The Web is a collection of vast and diverse datasets, like news
articles, user posted articles, (e.g. blogs), social media
(e.g. twitter), images, in addition to different governmental and
non-governmental organization post structured data on their
websites. My research is focused on building a generic big data
analytics engine that can analyze parallel streams of diverse and
noisy datasets from the Web to infer and forecast macroeconomic and
societal indicators leading to a more informed decision-making and
better management of resources and events.  Presently, the main focus
of my work is to extract events and infer spatio-temporal relationship
between events using online news articles and Web media.
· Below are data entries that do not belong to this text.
/-- A candidate row (R296): how many entries were scanned, whether no row was free, and the entries (y, i) kept. -/
structure CandRow where
  slot : Nat
  draft : Bool
  pos : Nat
  step : Nat
  count : Nat
  none_ : Bool
  cands : List (W32 × Nat)
  pv : Nat
  deriving DecidableEq, Repr

/-- A CT_SAMPLE commit (R176, R295), the Bandstand cycle and intake port of its arrival, and whether its frame is still to commit. -/
structure BsCommit where
  slot : Nat
  step : Nat
  open_ : Bool
  cycle : Nat
  port : Nat
  deriving DecidableEq, Repr

/-- A token record that the Bandstand lands (R301): its words K0 to K3 or K4 to K7. `landed` records are kept until the tick
that commits the frame, for a replay (R302). -/
structure BsLand where
  slot : Nat
  tile : Nat
  addr : Nat
  ctr : Nat
  draft : Bool
  words : List W64
  landed : Bool
  emission : Option Emission
  deriving DecidableEq, Repr

/-- The Bandstand (R294 to R303). Its registers BS_* stand in `State.reg`. -/
structure Band where
  slots : SMap BsSlot
  staging : List Deliv
  rows : List CandRow
  commits : List BsCommit
  lands : List BsLand
  deriving DecidableEq, Repr

/-- An asynchronous command in flight (R338). -/
structure Flight where
  ticket : Nat
  opcode : Nat
  pv : Option Nat
  deadline : Nat
  discard : Bool
  deriving DecidableEq, Repr

/-- A PCIe function's mailbox (R337, R338, R433) and MSI-X table (R421): masked vectors pend. `rungAt` is the real time of the doorbell that a
command's time limit runs from (R339). -/
structure Fn where
  reg : SMap W64
  latched : Option (W64 × SMap W64)
  rungAt : Nat
  async : List W64
  flights : List Flight
  nextTicket : Nat
  msix : SMap W64
  pendingVec : List Nat
  vfEnable : Bool
  just : SMap W64
  deriving DecidableEq, Repr

/-- A fleet key slot (R362). -/
structure Fleet where
  port : Nat
  keyId : List Byte
  n : Nat
  d : Nat
  deriving DecidableEq, Repr

/-- The Gatehouse (R335, R336, R356 to R364): boot phase, anti-rollback fuses, the accepted image, a FW_LOAD in flight
(function, ticket, length), fleet slots, boots that failed in succession, and whether this boot has reached RUNNING. `sram` is the Warden's 2 MiB of
SRAM as far as the spec gives its contents, the image from byte 0 on (log entry 45); `coresHeld` holds the four Warden cores (R20, R335). -/
structure Gate where
  phase : Nat
  fuses : Nat
  svn : Nat
  version : Nat
  fwHash : List Byte
  sram : Mem
  coresHeld : Bool
  fwJob : Option (Nat × Nat × Nat)
  fleet : SMap Fleet
  failedBoots : Nat
  ran : Bool
  trngOk : Bool
  deriving DecidableEq, Repr

/-- A Shed write that waits (R405): word, value, and the mailbox of a SHED_WRITE. -/
structure ShedWrite where
  word : Nat
  value : W64
  fn : Option Nat
  deriving DecidableEq, Repr

/-- The Shed (R404 to R407): words, wear counts, queue of writes; the head of the queue is the write in progress. `counts` holds lifetime events
since their last write, `plan` the margin words that firmware applies in this boot (R406, R410). -/
structure Shed where
  words : SMap W64
  wear : SMap Nat
  queue : List ShedWrite
  counts : SMap Nat
  plan : SMap W64
  deriving DecidableEq, Repr

/-- A site whose first read failed and whose next attempt decides between transient and lasting (R378): kind 0 scratchpad, 1 Terrace,
2 Orangery, 3 Footbridge; place; address. -/
structure Site where
  kind : Nat
  place : Nat
  addr : Nat
  deriving DecidableEq, Repr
Such analysis
can help to understand hitherto unseen or unknown correlated
socio-economic phenomenon. For example, is there a relationship
between bad monsoon and rise in food prices?  Our current system can
produce temporal event relationship maps for news articles and we also
have early evidence of temporal causal relationships between events
(e.g., monsoon levels influence dengue intensity).  From temporal
causal dependencies, we aim to learn important events to track for a
given macroeconomic or societal phenomena and use these events to
learn a Bayesian network structure for predicting a location specific
index for any given phenomena.

Sunandan Chakraborty is a PhD candidate with the Computer Science
department of New York University. His research interests include data
mining, information retrieval, web search and computing for development.
He is presently doing an internship in the Microsoft Research Cambridge.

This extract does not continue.